A jumble of stuff to talk about here. I will silently pass over a variety of things named Mr. Nutz or Mr. Nuts, other than the thing in #1. But then: a small sampling of the wide world of lighting devices in the shape of squirrels (who knew?); the sexual or sexually tinged vocabulary related to pull my tail; and other kinds of tail-pulling, plus some finger-pulling.
Squirrels will light the way. Beyond Mr. Nutz, bizarrely charming though he is. Two diverse creations of sciurid commercial art.
— from the Artnet site (no price given), this decidedly edgy piece: Squirrel Wall Light, a pair of lights, a 2010 work by British artist Alex Randall (born 1982):
(#2) Silk lampshades, taxidermy squirrels (“humanely sourced”, according to the site, which might mean they died naturally or in accidents, but probably just means they were euthanized by injection or inhalation)
— from the Studio Brillantine site, the Nutty the Squirrel Light ($110 + $40 shipping):
(#3) (ad copy:) “With Heico [a German firm] light objects, a whole dream world opens up! The light gives a very soft and veiled light and is also a nice decorative object. Traditionally made and painted by hand! An ideal light for children of all ages. It may also be displayed by a chest of drawers, counter or corner of a room.”
Pull my tail. Meant literally in #1: the tail of the squirrel flashlight is its on-off switch. But then there are senses of tail and pull that the copy writers for the ad surely did not have in mind.
— the noun tail ‘buttocks, ass’, but also (from Chaucer on) ‘penis’. The first begins with an animal’s tail, extended metonymically to the animal’s hindquarters and then metaphorically to the hindquarters, the buttocks, of human beings. The second is a metaphorical development from an animal’s tail as an elongated object to the penis.
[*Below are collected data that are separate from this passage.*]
-- ==== Sys2Proof/Machine/Expert.lean ====
section
/-! DEFINITION. Machine/Expert.lean: expert dispatch (chapter 08, R282 to R310) and the shares of dispatches and launches
(R305). -/

namespace Sys2Proof.Machine

/-! ### The descriptor: R283 -/

def dspRouter (b : List Byte) : Nat := leAt b 16 8
def dspMap (b : List Byte) : Nat := leAt b 24 8
def dspDecision (b : List Byte) : Nat := leAt b 32 8
def dspSets (b : List Byte) : Nat := leAt b 40 8
def dspTokens (b : List Byte) : Nat := leAt b 48 2
def dspK (b : List Byte) : Nat := leAt b 50 1
def dspW (b : List Byte) : Nat := leAt b 51 1
def dspPolicy (b : List Byte) : Nat := leAt b 52 1 % 4
def dspReuse (b : List Byte) : Bool := bitOf (leAt b 52 1) 7
def dspDlm (b : List Byte) : Nat := leAt b 53 1
def dspDeadlineRel (b : List Byte) : Nat := leAt b 54 2
def dspDeadlineAbs (b : List Byte) : Nat := leAt b 56 8
def dspEntries (b : List Byte) : Nat := leAt b 64 2
def dspWorkOff (b : List Byte) : Nat := leAt b 68 4
def dspWorkLimit (b : List Byte) : Nat := leAt b 72 4

/-! ### What the leader works with -/

/-- A dispatch being decided: the module's state, the operation's place, the map entries read, the verdicts, and the sums
of R293. `err` is the status that ends it. -/
structure Dsp where
  s : State
  d : Nat
  uid : Nat
  ctx : Nat
  asid : Nat
  root : Nat
  b : List Byte
  map : List (Nat × List Byte)
  verdicts : List (Nat × Bool)
  hsum : Nat
  dsum : Nat
  waits : Nat
  err : Option Nat
  deriving DecidableEq, Repr

/-- The dispatch ends with a status; the first one counts. -/
def Dsp.fail (x : Dsp) (st : Nat) : Dsp := { x with err := if x.err.isNone then some st else x.err }

/-- Read bytes of the context. -/
def Dsp.read (x : Dsp) (va n : Nat) : Dsp × List Byte :=
  if x.err.isSome then (x, [])
  else match x.s.feLoad x.d 0x0A x.ctx x.asid x.root va n with
    | (s, .ok bs) => ({ x with s := s }, bs)
    | (s, .error e) => ({ x with s := s }.fail e, [])

/-- Translate an address for an access; `only` asks for tiered memory (R285). -/
def Dsp.reach (x : Dsp) (va : Nat) (a : Acc) (only : Bool) : Dsp × Nat :=
  if x.err.isSome then (x, 0)
  else match x.s.feTranslate x.d 0x0A x.ctx x.asid x.root (va % 2 ^ 64) a with
    | (s, .ok pa t) => (if only && t != .tiered then { x with s := s }.fail 0x109 else { x with s := s }, pa)
    | (s, .fault f) => ({ x with s := s }.fail (0x100 + f.code), 0)
    | (s, .miss) => ({ x with s := s }.fail 0x109, 0)

/-- The map entry of an expert (R289), read once. -/
def Dsp.entry (x : Dsp) (e : Nat) : Dsp × List Byte :=
  match x.map.find? (fun p => p.1 == e) with
  | some p => (x, p.2)
  | none =>
    let va := dspMap x.b + 32 * e
    let r := ((x.reach va .load true).1.reach (va + 31) .load true).1.read va 32
    ({ r.1 with map := (e, r.2) :: r.1.map }, r.2)

/-- The expert is in the map, with a VALID entry (R287). -/
def Dsp.valid (x : Dsp) (e : Nat) : Dsp × Bool :=
  if dspEntries x.b ≤ e then (x, false)
  else
    let r := x.entry e
    (r.1, bitOf (leAt r.2 19 1) 0)

/-! ### Deciding: R291 to R298 -/

/-- A block's bytes count in DRAM (R292). -/
def Remap.inDram (r : Remap) : Bool := r.state = 1 || r.state = 2 || (r.state = 4 && r.tier = 1)

/-- A rate of the predictor; the reserved value leaves the reset value (assumption log 21). -/
def rateOf (v reset : Nat) : Nat := if v % 2 ^ 20 = 0 then reset else v % 2 ^ 20

/-- The expert meets the deadline (R293). -/
def Dsp.meets (x : Dsp) (h d : Nat) : Bool :=
  let r (o : Nat) : Nat := x.s.regN (rFe x.d o)
  let p := r 0xB08 % 256 + max (ceilDiv (x.hsum + h) (1024 * rateOf (r 0xB00) 0x6000))
    (ceilDiv (x.dsum + d) (1024 * rateOf (r 0xB04) 0x500))
  if d = 0 || dspDlm x.b = 0 then true
  else if dspDlm x.b = 1 then p ≤ dspDeadlineRel x.b
  else (dspDeadlineAbs x.b / 2 ^ 12 + 2 ^ 52 - (x.s.strokeNow + p) % 2 ^ 52) % 2 ^ 52 < 2 ^ 51

/-- Add 1 to a counter whose four bytes lie in two pages, `n` of them in the first (R298). -/
def State.addSplit (s : State) (x : Dsp) (a b n : Nat) : State :=
  let s := (s.homeRead a n).homeRead b (4 - n)
  if s.anyPoison a n then s.refusePoison a (some x.ctx) (some x.uid)
  else if s.anyPoison b (4 - n) then s.refusePoison b (some x.ctx) (some x.uid)
  else
    let bs := toBytes 4 (ofBytes (s.sysRead a n ++ s.sysRead b (4 - n)) + 1)
    (s.sysWrite a (bs.take n)).sysWrite b (bs.drop n)

/-- A miss is reported: MISSES is added to at its home, and the expert's blocks in module DRAM are nominated (R298;
assumption log 147). -/
def Dsp.miss (x : Dsp) (e : Nat) (blocks : List Nat) (wait : Bool) : Dsp :=
  let va := dspMap x.b + 32 * e + 20
  let r := x.reach va .sigAdd true
  let k := 4096 - va % 4096
  let q := if k < 4 then r.1.reach (va + k) .sigAdd true else (r.1, 0)
  if q.1.err.isSome then q.1
  else
    let x := q.1
    let s := if k < 4 then x.s.addSplit x r.2 q.2 k
      else match x.s.sysAdd r.2 .add .i32 1 0 with
        | (s, some _) => s
        | (s, none) => s.refusePoison r.2 (some x.ctx) (some x.uid)
    { x with s := blocks.foldl (fun (s : State) b => if (s.remap b).state = 1 then s.nominate b 4 x.ctx else s) s
             waits := x.waits + b2n wait }

/-- Evaluate an expert: the dispatch after it, and whether the expert is accepted (R292 to R295). A BLOCK_COUNT of 0 is
a fault of the map (assumption log 29). -/
def Dsp.evaluate (x : Dsp) (e : Nat) : Dsp × Bool :=
  match x.verdicts.find? (fun p => p.1 == e) with
  | some p => (x, p.2)
  | none =>
    let r := x.entry e
    let x := r.1
    let first := leAt r.2 12 4 % 2 ^ 21
    let count := leAt r.2 12 4 / 2 ^ 21
    let blocks := upFrom first count
    if x.err.isSome then (x, false)
    else if count = 0 || blocks.any (fun b => (x.s.remap b).state = 7) then (x.fail 0x20B, false)
    else
      let d := ceilDiv (leAt r.2 8 4 * (blocks.filter (fun b => (x.s.remap b).inDram)).length) count
      let h := leAt r.2 8 4 - d
      let ok := x.meets h d
      let wait := dspPolicy x.b = 2 || bitOf (leAt r.2 19 1) 1
      let x := if ok then x else x.miss e blocks wait
      let x := if ok || wait then { x with hsum := x.hsum + h, dsum := x.dsum + d } else x
      ({ x with verdicts := (e, ok || wait) :: x.verdicts }, ok || wait)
— the verb pull. Beyond the caused-motion uses of this verb, from GDoS:
7 to masturbate; usu. in comb. with a n. meaning penis [e.g. pull one’s pud, pull one’s pork, pull one’s duff, pull one’s taffy] [GDoS has a 1994 cite with pulling himself ‘masturbating’]
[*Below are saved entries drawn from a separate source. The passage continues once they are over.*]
/-- What a measurement block digests (table "Measurement blocks"); none where it reads as zeros or does not exist. -/
def State.measured (s : State) (i : Nat) : Option (List Byte) :=
  match i with
  | 1 => some (toBytes 4 1)
  | 2 => s.boot.fw.map (fun x => toBytes 1 x.1 ++ toBytes 8 (recSeq x.2) ++ toBytes 4 (recVersion x.2) ++ recCheckBytes x.2)
  | 3 => s.boot.cfg.map (fun x => toBytes 1 x.1 ++ toBytes 8 (recSeq x.2) ++ toBytes 4 (minVersion x.2) ++ recCheckBytes x.2)
  | 4 => s.boot.hist.map (fun x => toBytes 1 x.1 ++ toBytes 8 (recSeq x.2) ++ recCheckBytes x.2)
  | 5 => some (toBytes 4 (s.regN (rHub 0x400)) ++ toBytes 4 (s.regN (rHub 0x420)))
  | 6 => s.boot.image.map FlashRec.bytes
  | _ => none

/-- A measurement block: a SHA3-384 digest of its content, zeros without one (R639). -/
def State.measurement (s : State) (i : Nat) : List Byte :=
  match s.measured i with
  | some c => cryptoValue (16 + i) 48 c
  | none => toBytes 48 0

/-- GET_MEASUREMENTS: index 0 asks for the number of blocks, 0xFF for all six; another block does not exist (R639). -/
def execGetMeasurements (index : Nat) (s : State) : Out :=
  s.message fun s =>
    if index = 0 then s.mgmt [0x05, 0x60, 6] []
    else if index ≤ 6 then s.mgmt [0x05, 0x60, 1, index] (s.measurement index)
    else if index = 0xFF then s.mgmt [0x05, 0x60, 6] ((upFrom 1 6).flatMap s.measurement)
    else s.mgmt [0x05, 0x7F] []

/-! ### Vendor commands: R656, R657 -/

/-- UNIT_QUERY: a copy of RAS_UNIT_STATE of a path, and the line at which it was taken (R556, R656). -/
def execUnitQuery (path : BitVec 64) (s : State) : Out :=
  s.runtimeMessage fun s =>
    s.mgmt [0x7E, 0x01, (s.withRas { s.ras with unitQuery := path }).unitStateView, s.ruling.line] []

/-- UNIT_CMD and SERVICE_CLEAR are refused (R657). -/
def State.cmdOff (s : State) : Bool := !bitOf (s.regN (rHatch 0x0)) 31

/-- A SEQ that differs from that of the last command issued and from zero (R557). -/
def State.newSeq (s : State) : Nat := if s.ras.lastSeq % 256 = 255 then 1 else s.ras.lastSeq % 256 + 1

/-- Kelza stages a command and commits set RAS at the next line that can be met, or lets a commit of it that is pending
already carry the command (R34, R36, R557). -/
def State.stageCommand (s : State) (path : BitVec 64) (op seq : Nat) : State :=
  let s := (s.setStaged (rRas 0x30) path).setStaged (rRas 0x38) (BitVec.ofNat 64 (seq * 2 ^ 24 + op))
  let s := s.withHatch { s.hatch with asks := s.hatch.asks ++ [seq] }
  if s.regs.commits.any (fun c => bitOf c.mask 2) then s
  else s.withRegs { s.regs with commits := s.regs.commits ++ [{ mask := 4, due := s.earliestLine, late := false }] }

/-- UNIT_CMD: refused while UNIT_CMD_EN is 0; BUSY while one asked for before is unanswered or no commit can be armed; else
staged and committed, and answered when it is acknowledged (R557, R657). -/
def execUnitCmd (path : BitVec 64) (op : BitVec 3) (s : State) : Out :=
  s.runtimeMessage fun s =>
    if s.cmdOff || s.power.tripped then s.mgmt [0x7E, 0x02, 1] []
    else if !s.hatch.asks.isEmpty || s.ras.cmd.isSome || 8 ≤ s.regs.commits.length then s.mgmt [0x7E, 0x02, 2] []
    else s.stageCommand path op.toNat s.newSeq

/-- SERVICE_CLEAR: names units whose fault-history entries the next record omits (R629, R657); a path that names no unit
rejects the request (R15). -/
def execServiceClear (paths : List (BitVec 64)) (s : State) : Out :=
  s.runtimeMessage fun s =>
    if s.cmdOff || paths.any (fun p => (s.unitOf p).isNone) then s.mgmt [0x7E, 0x03, 1] []
    else (s.withBoot { s.boot with clears := s.boot.clears ++ paths }).mgmt [0x7E, 0x03, 0] []

/-- DEBUG_TOKEN: submits a token: 0 accepted, 1 rejected (R641). -/
def execDebugToken (body : List Byte) (s : State) : Out :=
  s.runtimeMessage fun s => (s.takeToken body).mgmt [0x7E, 0x04, b2n (!s.tokenOk body)] []

/-- A scan chain may be selected (R658): 1 SCAN is bit 1 of PERMIT. -/
def State.scanAllowed (s : State) (p : BitVec 64) : Bool :=
  s.permitted 1 && (s.unitOf p).isSome && (s.pathState p == 2 || s.work.oos)

/-- SCAN_SELECT: selects the chain of a unit, whose clocks stop (R658). -/
def execScanSelect (path : BitVec 64) (s : State) : Out :=
  s.runtimeMessage fun s =>
    if s.scanAllowed path then
      (s.withHatch { s.hatch with
        chain := some path, stopped := if s.hatch.stopped.contains path then s.hatch.stopped else s.hatch.stopped ++ [path] }).mgmt
          [0x7E, 0x05, 0] []
    else s.mgmt [0x7E, 0x05, 1] []

/-- The record of an INDEX, in the hub buffer or in the log (R553, R554). -/
def State.recordAt (s : State) (i : Nat) : Option (List Byte) :=
  match s.ras.waiting.find? (fun e => e.index == i) with
  | some e => some (e.bytes false)
  | none =>
    let b := s.sysRead (s.regN (rRas 0x0) + i % 2 ^ (s.regN (rRas 0x8) % 32) * 64) 64
    if s.logUsable && !s.power.tripped && leAt b 16 4 == i then some b else none

/-- LOG_READ: the error records from an INDEX onward that the hub buffer or the log still holds (table "Vendor commands"). -/
def execLogRead (index : Nat) (s : State) : Out :=
  s.runtimeMessage fun s =>
    let n := (s.ras.logIndex + 2 ^ 32 - index % 2 ^ 32) % 2 ^ 32
    let s := if s.logUsable && !s.power.tripped then
        (upFrom index (if n < 2 ^ 31 then n else 0)).foldl (fun (s : State) i =>
          if s.ras.waiting.any (fun e => e.index == i % 2 ^ 32) then s
          else s.homeRead (s.regN (rRas 0x0) + i % 2 ^ (s.regN (rRas 0x8) % 32) * 64) 64) s
      else s
    let l := (upFrom index (if n < 2 ^ 31 then n else 0)).filterMap (fun i => s.recordAt (i % 2 ^ 32))
    s.mgmt [0x7E, 0x06, index] l.flatten

/-! ### Debug scan: R658 -/

/-- SCAN_IN_PACKET: `bits` bits, least significant first, go into the selected chain, and in stroke 15 those shifted out
come back, which are free; a packet that fails its CRC or leaves it no room, or finds no chain, shifts nothing and is answered
with BITS 0. A data cycle that the operand does not name carries 0x00 (R649). -/
def execScanInPacket (bits : Nat) (_data : List Byte) (crcOk : Bool) (s : State) : Out :=
  whenHub s <|
    whenIt (s.busOpen && s.hatch.scan && s.inStroke [14]) <|
      if !crcOk || 8 * (s.strokeCycles - 4) < bits || s.hatch.chain.isNone then .next (s.emitN .data [15, 0])
      else
        let (s, k) := s.draw
        .next (s.emit { kind := .data, args := [15, bits], bytes := (upFrom 0 (ceilDiv bits 8)).map (Config.freeByte k) })

end Sys2Proof.Machine
end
And then for the verb pull off:
2 to masturbate, oneself or another person [with, among the cites: from 1909 James Joyce pulled myself off; 1922 James Joyce pulled him off into my handkerchief; and 1970 go to the head and pull off (intransitive understood reflexively)]
Similarly in OED3 (Sept. 2007):
P13. coarse slang. to pull one’s (or the) pud (also pudding, wire, etc.): (of a man) to masturbate. [1st cite 1927]
And for to pull off:
5. transitive (frequently reflexive). coarse slang. To masturbate (a man); to cause (a man) to ejaculate by masturbation. [1st cite the 1909 Joyce]
In any case, we then get pull s.o.‘s tail ‘masturbate s.o., jack s.o. off’. And, indeed, if you pull my tail in that sense, my eyes will light up. Of squirrels I cannot speak, but I’d advise against trying to masturbate them.
Pulling tails and fingers. An assortment of cultural practices.
— pulling an animal’s tail, as a way of teasing or pestering the animal; pulling someone’s ponytail, as a way of teasing or pestering them
— Pull My Tail, a tagging game for children
— a traditional riddle: Round as a button, Deep as a well. If you want me to talk, You must first pull my tail. What am I? (Answer: a bell. The rope for ringing the bell is its tail.)
— an antique cow toy: pull its tail and it moos
— (cousin to the cow toy) from Wikipedia:
Pull my finger is a joke or prank regarding flatulence in which a victim is asked to pull the finger of the joker, who simultaneously breaks wind so as to suggest a causal relationship between the two events. [with many variants]
December 1, 2021 at 8:34 am |
I note that, at least according to my (now fairly old) Cassell’s German-English dictionary, the German word Schwanz has the tail of an animal as its primary meaning, but is also slang for penis, roughly equivalent to English cock and prick.
December 1, 2021 at 8:48 am |
Indeed, and I’ve probably remarked on that in an earlier posting. Also on French queue ‘tail (of an animal), (slang) penis’. No doubt this natural metaphor has been exploited in plenty of languages (including those beyond Indo-European).